-- ==== Sys2Proof/Machine/Filigree.lean ====
section
/-! DEFINITION. The filigree router: dispatch tables, contributions, decisions, failed rounds and skip sets (R145–R151). -/
namespace Sys2Proof.Machine

/-! ### FILIGREE_SETUP (R145) -/

/-- The bytes of a context range, where it translates. -/
def State.vaBytes (s : State) (ctx va n : Nat) : List Byte :=
  (s.physRuns ctx va n false).flatMap (fun r =>
    if r.1 ≥ flashBase then (List.range r.2).map (fun i => s.flashByte s.free (r.1 - flashBase + i)) else s.peeks r.1 r.2)

/-- The queue core reads a context range; a fault is fatal. -/
def State.coreRead (s : State) (c : Cmd) (va n : Nat) : State × Except Nat (List Byte) :=
  match s.runRequest (coreMover c) (.cmd c.q c.seq) c.q c.seq [{ src := .va va, dst := .imm [], len := n }] with
  | (s, .done) => (s, .ok (s.vaBytes c.ctx va n))
  | (s, .stopped) => (s, .error 0)
  | (s, .fatal e) => (s, .error e)

/-- Expert entry `x` of a table. -/
def expertOf (b : List Byte) (x : Nat) : Expert :=
  let o := 64 + 16 * x
  { group := le b o 1, mask := le b (o + 2) 2, buf := le b (o + 4) 4, manifest := le b (o + 8) 4 }

/-- A dispatch table's fields. -/
def dispatchOf (b : List Byte) : Dispatch :=
  let k := le b 3 1
  { topk := le b 2 1, reroute := k / 16, gate := bits k 3 2, padZero := bit k 0, cap := le b 4 2, sources := le b 6 2,
    rowBytes := le b 8 2, resRowBytes := le b 10 2, resultOff := le b 12 4, syncDecided := le b 16 2,
    syncGathered := le b 18 2, experts := (List.range (le b 0 2)).map (expertOf b) }

/-- A row size of the table. -/
def rowSizeOk (n : Nat) : Bool := decide (16 ≤ n) && decide (n ≤ 16384) && n % 16 == 0

/-- The conditions of R145 on a table for partition `p`. -/
def State.tableOk (s : State) (p : Nat) (b : List Byte) : Bool :=
  let d := dispatchOf b
  let n := d.experts.length
  decide (1 ≤ n) && decide (n ≤ 256) && decide (1 ≤ d.topk) && decide (d.topk ≤ 8) && decide (d.reroute ≤ 8) &&
  d.gate != 3 && (bit (le b 3 1) 1 || d.reroute == 0) && decide (d.topk + d.reroute ≤ min n 16) &&
  decide (1 ≤ d.cap) && decide (d.cap ≤ 4096) && decide (1 ≤ d.sources) && decide (d.sources ≤ 768) &&
  rowSizeOk d.rowBytes && rowSizeOk d.resRowBytes && decide (d.resultOff < 2 ^ 21) &&
  extentOk d.resultOff (d.topk * d.resRowBytes) && !badObj d.syncDecided && !badObj d.syncGathered && zeros b 20 44 &&
  (List.range n).all (fun i =>
    let x := expertOf b i
    let o := 64 + 16 * i
    decide (x.group < 48) && s.groupPart x.group == some p && x.mask != 0 && zeros b (o + 1) 1 && zeros b (o + 12) 4 &&
    extentOk x.buf (d.cap * d.rowBytes) && extentOk x.manifest (16 + 4 * d.cap))

/-- The queue cores no longer hold a skip set of a slot: a new dispatch has begun (R145, R151). -/
def State.forgetSkips (s : State) (k : Nat) : State := { s with skips := Tab.dropIf s.skips (fun e => e % 64 == k) }

/-- FILIGREE_SETUP, on its die's filigree router in acceptance order (R156, R166): refused while the slot is COLLECTING or when the table breaks a rule; else the slot is the context's. -/
def execFiligreeSetup (q : Fin 1024) (s : State) : Result :=
  act s fun s => s.whole fun s => s.runCmd q opFiligreeSetup (fun c => s.firstFor (fun d => d.op == opFiligreeSetup && d.die == c.die) c) fun s c =>
    let s := s.startCmd c 0
    let k := c.oparg
    let va := le c.body 0 8
    if !s.tdFeature (k / 16) 4 then s.finishCmd c.order stFiligreeMalformed 0
    else if (s.filSlot k).state = 1 then s.finishCmd c.order stFiligreeBusy 0
    else match s.coreRead c va 64 with
      | (s, .error e) => s.finishCmd c.order (fatalStatus e) 0
      | (s, .ok h) =>
        let n := le h 0 2
        if n = 0 || n > 256 then s.finishCmd c.order stFiligreeMalformed 0
        else match s.coreRead c va (64 + 16 * n) with
          | (s, .error e) => s.finishCmd c.order (fatalStatus e) 0
          | (s, .ok b) =>
            if !s.tableOk c.part b then s.finishCmd c.order stFiligreeMalformed 0
            else
              let f : FilSlot := { owned := true, ctx := c.ctx, table := dispatchOf b }
              ((s.updSlot k (fun _ => f)).forgetSkips k).finishCmd c.order stOk 0

/-! ### ROUTE (R146) -/

/-- Bytes of a score. -/
def scoreBytes (f : Nat) : Nat := if f = 1 then 2 else 4

/-- Checks of a ROUTE descriptor, and its entry. -/
def State.routeCheck (s : State) (l : Launch) (t : Nat) (b : List Byte) : Except HaltWhy UnitEntry :=
  let w := dWord b 4
  let f := bits (dSpec b) 11 10
  let k := s.filSlot (descSlot b)
  let d := k.table
  let n := bits w 11 0
  let row := d.experts.length * scoreBytes f
  let reads := (List.range n).map (fun i => (dWord b 8 + i * le b 18 2 * 16, row))
  let out := (dWord b 12, 8 * n * d.topk)
  if f ≥ 2 || bits (dSpec b) 9 0 ≠ 0 || bits w 31 30 ≠ 0 || bits w 23 12 ≠ 0 || n = 0 || dWord b 8 ≥ 2 ^ 21 ||
      dWord b 12 ≥ 2 ^ 21 || le b 16 2 ≠ 0 || !zeros b 24 8 || !k.owned || k.ctx ≠ l.ctx then .error (.code hcMalformed)
  else if !reads.all (fun r => extentOk r.1 r.2) || !extentOk out.1 out.2 then .error (.code hcRange)
  else match s.badWord t reads with
  | some off => .error (.bad off)
  | none =>
    .ok { unit := 3, sig := dSig b, dests := [t], reads := reads, writes := [(t, out)], disp := some (descSlot b), stopped := true }

/-- The contribution that a ROUTE descriptor submits. -/
def State.contribution (s : State) (t : Nat) (d : Dispatch) (b : List Byte) : Contribution :=
  let f := bits (dSpec b) 11 10
  let n := bits (dWord b 4) 11 0
  let sz := scoreBytes f
  { tile := t, tokens := n, base := dWord b 20, out := dWord b 12
    scores := (List.range n).map (fun i =>
      let r := s.spadRead t (dWord b 8 + i * le b 18 2 * 16) (d.experts.length * sz)
      (List.range d.experts.length).map (fun x => if f = 1 then le r (2 * x) 2 * 65536 else le r (4 * x) 4)) }

/-- A list of dropped entries for a contribution (R150). -/
def State.dropList (s : State) (topk : Nat) (c : Contribution) : State :=
  s.spadWrite c.tile c.out ((List.range (c.tokens * topk)).flatMap (fun _ => [0xFF, 0xFF, 0xFF, 0xFF, 0, 0, 0, 0]))

/-- The oldest ROUTE of a tile to a slot need wait no longer. -/
def State.routeDone (s : State) (k t : Nat) : State :=
  s.updTile t (fun x => { x with
    units := updFirst (fun e => e.unit == 3 && e.disp == some k && e.stopped) (fun e => [{ e with stopped := false }]) x.units })
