-- ==== Sys2Proof/Machine/Writes.lean ====
section
/-! DEFINITION. Control space as it is written: the register map of every block with the effect that each field's access code
gives it (R10–R14, R23, R38), and the writes that have no row of their own. -/
namespace Sys2Proof.Machine

/-- What a write does: nothing at a register without writable fields. -/
abbrev Effect := Option State

/-- Field `n` bits wide at bit `lo`. -/
def fld (w : Word) (lo n : Nat) : BitVec n := w.extractLsb' lo n

/-- An index as a member of a range. -/
def ix (n : Nat) [NeZero n] (i : Nat) : Fin n := Fin.ofNat n i

/-! ### Slot 0 -/

/-- A partition block's register (R158, R172, R197, R209, R220, R237, R280, R347, R378). `c` holds the bits that the write
carries, `w` the register as it would stand with its RW fields replaced. -/
def State.partWrite (s : State) (p : Fin 8) (off : Nat) (half : RegHalf) (v c w : Word) : Effect :=
  let go := c.getLsbD 0
  match off with
  | 0x00 =>
    let ctx := fld w 56 8
    let record := fld w 7 45
    if !go then some (s.updPreg p (fun r => { r with ctxCtx := ctx, ctxRecord := record, ctxOp := fld w 1 3 }))
    else match (fld w 1 3).toNat with
      | 0 => some (s.createGo p half v.toNat ctx.toNat record.toNat)
      | 1 => some (s.destroyGo p half v.toNat ctx.toNat record.toNat)
      | op => some (s.ctxCmd p half v.toNat ctx.toNat record.toNat op (fun s => s.ctxFinish p 9))
  | 0x08 => some (s.updPreg p (fun r => { r with ctxDone := r.ctxDone && !go }))
  | 0x10 => some (after (execJrnlBaseWrite p half v s) s)
  | 0x30 => some (after (execDumpBaseWrite p half v s) s)
  | 0x38 => some { s with dumps := Tab.upd s.dumps p {} (fun d => { d with new := d.new && !go }) }
  | 0x60 =>
    let ctx := fld w 56 8
    let seg := fld w 52 4
    if !go then some (s.updPreg p (fun r => { r with segCtx := ctx, segSeg := seg, segOp := fld w 1 3 }))
    else some (s.segGo p half v.toNat ctx.toNat seg.toNat (fld w 1 3).toNat)
  | 0x68 => some (s.updPreg p (fun r => { r with segFirst := fld w 32 27, segCount := fld w 0 27 }))
  | 0x70 => some (s.updPreg p (fun r => { r with segDone := r.segDone && !go }))
  | 0x80 => some (s.updRange p (fun r => { r with base := fld w 0 52 }))
  | 0x88 => some (s.updRange p (fun r => { r with len := fld w 0 43 }))
  | 0x90 =>
    if go then some (s.rangeGo p half v.toNat (fld w 1 3).toNat (fld w 16 8).toNat (fld w 8 8).toNat)
    else some (s.updRange p (fun r => { r with core := fld w 16 8, caches := fld w 8 8, op := fld w 1 3 }))
  | 0x98 => some (s.updRange p (fun r => { r with done := r.done && !go }))
  | 0xA0 => some (after (execSlcLockWrite p half v s) s)
  | 0xB0 =>
    if go then some (s.biasGo p half v.toNat (fld w 33 31) (fld w 16 17) (fld w 2 2))
    else some (s.updPreg p (fun r => { r with biasBase := fld w 33 31, biasCount := fld w 16 17, biasVal := fld w 2 2 }))
  | 0xB8 => some (s.updPreg p (fun r => { r with biasDone := r.biasDone && !go }))
  | 0xD0 => some { s with irq := Tab.upd s.irq p {} (fun q => { q with asEn := fld w 8 6, asVec := fld w 0 8 }) }
  | 0xD8 => some { s with irq := Tab.upd s.irq p {} (fun q => { q with pend := q.pend &&& ~~~(fld c 0 6) }) }
  | 0xF0 => if go then some (after (execCancelBg p s) s) else some s
  | _ => none

/-- HD_ registers. -/
def State.hdWrite (s : State) (p : Fin 8) (off : Nat) (half : RegHalf) (v c w : Word) : Effect :=
  match off with
  | 0xFF8 => some (if c.getLsbD 0 then after (execBlockCommit p .hd s) s else s)
  | 0x300000 =>
    some (if s.isSetOwner p then { s with hd := { s.hd with arb := arbOf w } } else logWrite s p half (slotBase 0 + off) v.toNat)
  | 0x310000 =>
    some (if s.isSetOwner p then { s with hd := { s.hd with clasp := fld w 0 8 } } else logWrite s p half (slotBase 0 + off) v.toNat)
  | _ =>
    match arr off 0x200000 0x100 8 with
    | some (_, o) => s.partWrite p o half v c w
    | none =>
    match arr off 0x400000 0x20 256 with
    | some (x, 0) => some (after (execQuotaWrite p (ix 256 x) half v s) s)
    | some _ => none
    | none =>
    match arr off 0x480000 0x20 256 with
    | some (x, 0) => some (after (execFqHeadWrite p (ix 256 x) half v s) s)
    | some (x, 0x18) => some (s.updCtx x (fun k => { k with irqEn := w.getLsbD 8, irqVec := fld w 0 8 }))
    | some _ => none
    | none =>
    match arr off 0x500000 0x40 12 with
    | some (x, 0) => some { s with clusters := Tab.upd s.clusters x {} (fun k => { k with ways := clWaysFrom w }) }
    | some _ => none
    | none =>
    match arr off 0x501000 8 96 with
    | some (x, _) => some (after (execCoreLockWrite p (ix 96 x) half v s) s)
    | none =>
    match arr off 0x580000 0x40 96 with
    | some (x, 0x10) => some (after (execCoreClkReq p (ix 96 x) half v s) s)
    | some _ => none
    | none =>
    match arr off 0x600000 0x1000 8 with
    | some (_, o) => if o < 0x800 then some (after (execIrqVecWrite p (BitVec.ofNat 8 (o / 8)) half v s) s) else none
    | none =>
    match arr off 0x1000000 0x10 16384 with
    | some (x, 0) => some (after (execSyncValueWrite p (ix 16384 x) half v s) s)
    | some (x, _) => some (after (execSyncAddWrite p (ix 16384 x) half v s) s)
    | none => none

/-- A write into the page of an interrupt file: SETEIPNUM takes 4-byte writes. -/
def State.fileWrite (s : State) (off : Nat) (half : RegHalf) (v : Word) : Effect :=
  (intFile off).map (fun f =>
    let (c, file, o) := f
    let id := match half with
      | .whole => none
      | .low => seteipnum o (v.toNat % 2 ^ 32)
      | .high => seteipnum (o + 4) (v.toNat / 2 ^ 32)
    match id with
    | some i => s.setEip c file i
    | none => s)

/-! ### Slots 1–4 -/

/-- TD_ registers of die `n`. -/
def State.tdWriteReg (s : State) (p : Fin 8) (n off : Nat) (half : RegHalf) (v c w : Word) : Effect :=
  let d := ix 4 n
  match off with
  | 0xFF8 => some (if c.getLsbD 0 then after (execBlockCommit p (.td d) s) s else s)
  | 0x800000 =>
    some (if s.tdLockWriter p n then s.updTdCache n (fun t => { t with lockMax := fld w 0 4 })
      else logWrite s p half (slotBase (1 + n) + off) v.toNat)
  | 0x800008 => some (after (execTdCacheLockWrite p d half v s) s)
  | _ =>
    match arr off 0x100000 0x1000 12 with
    | some (g, 0) => some (s.updGroup (12 * n + g) (fun x => { x with halted := x.halted && !c.getLsbD 0 }))
    | some _ => none
    | none =>
    match arr off 0x600000 0x1000 256 with
    | some (x, o) => if o < 32 then some (after (execDoorbell p d (ix 1024 (4 * x + o / 8)) half v s) s) else none
    | none =>
    match arr off 0x700000 0x20 1024 with
    | some (q, 8) => some (if c.getLsbD 0 then after (execResume p d (ix 1024 q) s) s else s)
    | some _ => none
    | none => none

/-! ### Slot 5 -/

/-- XD_ registers. -/
def State.xdWriteReg (s : State) (p : Fin 8) (off : Nat) (half : RegHalf) (v c w : Word) : Effect :=
  match off with
  | 0xFF8 => some (if c.getLsbD 0 then after (execBlockCommit p .xd s) s else s)
  | 0x201000 => some (after (execWinMapWrite p half v s) s)
  | _ =>
    match arr off 0x200000 0x100 4 with
    | some (x, 8) => some (s.updPort x (fun r => { r with timeoutUs := fld w 0 16 }))
    | some _ | none => none

/-- AS_ registers. One write of `AS_LOUPE_CTRL` with INSTALL and REMOVE runs INSTALL first (DESIGN CHOICE, log 147: R403 gives no
order). A GO, VERIFY or COMMIT that the write does not carry only stores the fields. -/
def State.asWriteReg (s : State) (p : Fin 8) (off : Nat) (half : RegHalf) (v c w : Word) : Effect :=
  let go := c.getLsbD 0
  match off with
  | 0x0810 =>
    if go then some (s.resetReq (fld w 1 3).toNat (fld w 20 4).toNat (fld w 8 12).toNat)
    else some { s with recov := { s.recov with reqKind := fld w 20 4, reqIndex := fld w 8 12, reqLevel := fld w 1 3 } }
  | 0x0820 =>
    if go then some (s.pstateReq (fld w 1 3).toNat (fld w 48 16).toNat (some p.val))
    else some (s.updPower (fun x => { x with wakeS := fld w 48 16, req := fld w 1 3 }))
  | 0x0FF8 => some (if go then after (execBlockCommit p .as s) s else s)
  | 0x1000 =>
    let src := fld w 12 40
    if c.getLsbD 0 || c.getLsbD 1 then some (s.setRequest p src (w.getLsbD 2) (c.getLsbD 1))
    else some { s with set := { s.set with srcAddr := src, storeBit := w.getLsbD 2 } }
  | 0x1008 => some { s with set := { s.set with done := s.set.done && !go } }
  | 0x1010 => some (after (execProfileLiveWrite p half v s) s)
  | 0x1020 => some (s.partCtrlBy p (fld c 0 8) (fld c 8 8))
  | 0x3500 => some (after (execThermWarnWrite p half v s) s)
  | 0x4000 => some (after (execRecovCfgWrite p half v s) s)
  | 0x5000 => some { s with fw := { s.fw with done := s.fw.done && !go } }
  | 0x5008 => some (s.fwCtrl p ((w &&& ~~~7) ||| (c &&& 7)))
  | 0x5028 => some { s with log := { s.log with index := w } }
  | 0x6000 =>
    let src := fld w 6 46
    let s1 : State := { s with loupe := { s.loupe with srcAddr := src } }
    let s2 := if go then after (execInstall p src s1) s1 else s1
    some (if c.getLsbD 1 then after (execRemove p s2) s2 else s2)
  | 0x6080 => some (after (execLoupeCadWrite p half v s) s)
  | 0x6088 => some (after (execLoupePredWrite p half v s) s)
  | 0x6090 => some (after (execLoupeFqWrite p half v s) s)
  | 0x6098 => some (after (execLoupeTdiGo p half v s) s)
  | _ =>
    match arr off 0x2000 0x40 36 with
    | some (i, 0x20) => some (if go then after (execClearRepair p (ix 36 i) s) s else s)
    | some _ => none
    | none =>
    match arr off 0x6040 8 8 with
    | some (e, _) => some (after (execLoupeEntryWrite p (ix 8 e) half v s) s)
    | none => none

/-- CAD_ registers. -/
def State.cadWriteReg (s : State) (p : Fin 8) (off : Nat) (c w : Word) : Effect :=
  match off with
  | 0x08 => some (s.updCad (fun x => { x with ctrl := cadCtrlOf w }))
  | 0x10 => some (s.cadCmd (c.toNat % 8))
  | 0x18 => some (s.updCad (fun x => { x with todNext := fld w 0 35 }))
  | 0x20 => some (s.updCad (fun x => { x with todNow := w }))
  | 0x28 => some (s.updCad (fun x => { x with adj := fld w 0 32 }))
  | 0xFF8 => some (if c.getLsbD 0 then after (execBlockCommit p .cad s) s else s)
  | _ => none

/-! ### Slots 6–9 -/

/-- RB_ registers of base die `k`. -/
def State.rbWriteReg (s : State) (p : Fin 8) (k off : Nat) (c w : Word) : Effect :=
  match off with
  | 0x0FF8 => some (if c.getLsbD 0 then after (execBlockCommit p (.rb (ix 12 k)) s) s else s)
  | 0x2000 => some (s.updRb k (fun r => { r with arb := arbOf w }))
  | 0x3000 => some (s.updRb k (fun r => { r with clasp := fld w 0 8 }))
  | _ => none

/-! ### Writes (R10, R14, R23, R38) -/

/-- The effect of a write on the register at an offset of a slot. -/
def State.regWrite (s : State) (p : Fin 8) (slot off : Nat) (half : RegHalf) (v cur : Word) : Effect :=
  let c := carried half v
  let w := mergeHalf half cur v
  let q : Nat := 0x4000000000
  if slot = 0 then (s.hdWrite p off half v c w).orElse (fun _ => s.fileWrite off half v)
  else if slot < 5 then s.tdWriteReg p (slot - 1) off half v c w
  else if slot = 5 then
    if off < q then s.xdWriteReg p off half v c w
    else if off < 2 * q then s.asWriteReg p (off - q) half v c w
    else s.cadWriteReg p (off - 2 * q) c w
  else s.rbWriteReg p (3 * (slot - 6) + off / q) (off % q) c w

/-- The half that an access of `n` bytes at an address carries (R10). -/
def accessHalf (a n : Nat) : RegHalf := if n = 8 then .whole else if a % 8 = 4 then .high else .low

/-- The register's word that an access at an address carries. -/
def accessWord (a v : Nat) : Word := BitVec.ofNat 64 (if a % 8 = 4 then v * 2 ^ 32 else v)

/-- A granted write of `n` bytes at `a`: a register that is not there takes nothing; one that another partition owns takes
nothing and the write is logged (R38). -/
def State.ctlApply (s : State) (p : Fin 8) (a n v slot off : Nat) : State :=
  match s.regView s.free p slot off with
  | none => s
  | some (false, _) => logAccessError s p (8 * n) a v
  | some (true, cur) => (s.regWrite p slot off (accessHalf a n) (accessWord a v) cur).getD s

/-- A write by partition `p` of a register's word or half, of which `n` bytes at `a` are the width and address: the state, and
whether the access fault is raised. -/
def State.ctlWrite (s : State) (p : Fin 8) (a n : Nat) (v : Nat) : State × Bool :=
  if ctlReserved a then (logAccessError s p (8 * n) a v, false)
  else if !s.ctlGranted p a then (logAccessError s p (8 * n) a v, true)
  else if !ctlWidth a n || (a / 8 == asCommitAddr / 8 && !s.holdsSlot p 5) then (logAccessError s p (8 * n) a v, false)
  else (s.ctlApply p a n v ((a - ctlBase) / slotBytes) ((a - ctlBase) % slotBytes / 8 * 8), false)

/-- A write to a control-space register without a row of its own, by software of partition `p`: address relative to the base of
control space. -/
def execRegisterWrite (p : Fin 8) (addr : BitVec 44) (half : RegHalf) (v : BitVec 64) (s : State) : Result :=
  act s fun s =>
    let a := ctlBase + addr.toNat / 8 * 8
    let r := match half with
      | .whole => s.ctlWrite p a 8 v.toNat
      | .low => s.ctlWrite p a 4 (v.toNat % 2 ^ 32)
      | .high => s.ctlWrite p (a + 4) 4 (v.toNat / 2 ^ 32)
    r.1.say (if r.2 then .storeFault else .done)

end Sys2Proof.Machine
end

What the task asks
Copy down each line in the entries that has the word "topk".

Task solution
  { topk := le b 2 1, reroute := k / 16, gate := bits k 3 2, padZero := bit k 0, cap := le b 4 2, sources := le b 6 2,
  decide (1 ≤ n) && decide (n ≤ 256) && decide (1 ≤ d.topk) && decide (d.topk ≤ 8) && decide (d.reroute ≤ 8) &&
  d.gate != 3 && (bit (le b 3 1) 1 || d.reroute == 0) && decide (d.topk + d.reroute ≤ min n 16) &&
  extentOk d.resultOff (d.topk * d.resRowBytes) && !badObj d.syncDecided && !badObj d.syncGathered && zeros b 20 44 &&
  let out := (dWord b 12, 8 * n * d.topk)
def State.dropList (s : State) (topk : Nat) (c : Contribution) : State :=
  s.spadWrite c.tile c.out ((List.range (c.tokens * topk)).flatMap (fun _ => [0xFF, 0xFF, 0xFF, 0xFF, 0, 0, 0, 0]))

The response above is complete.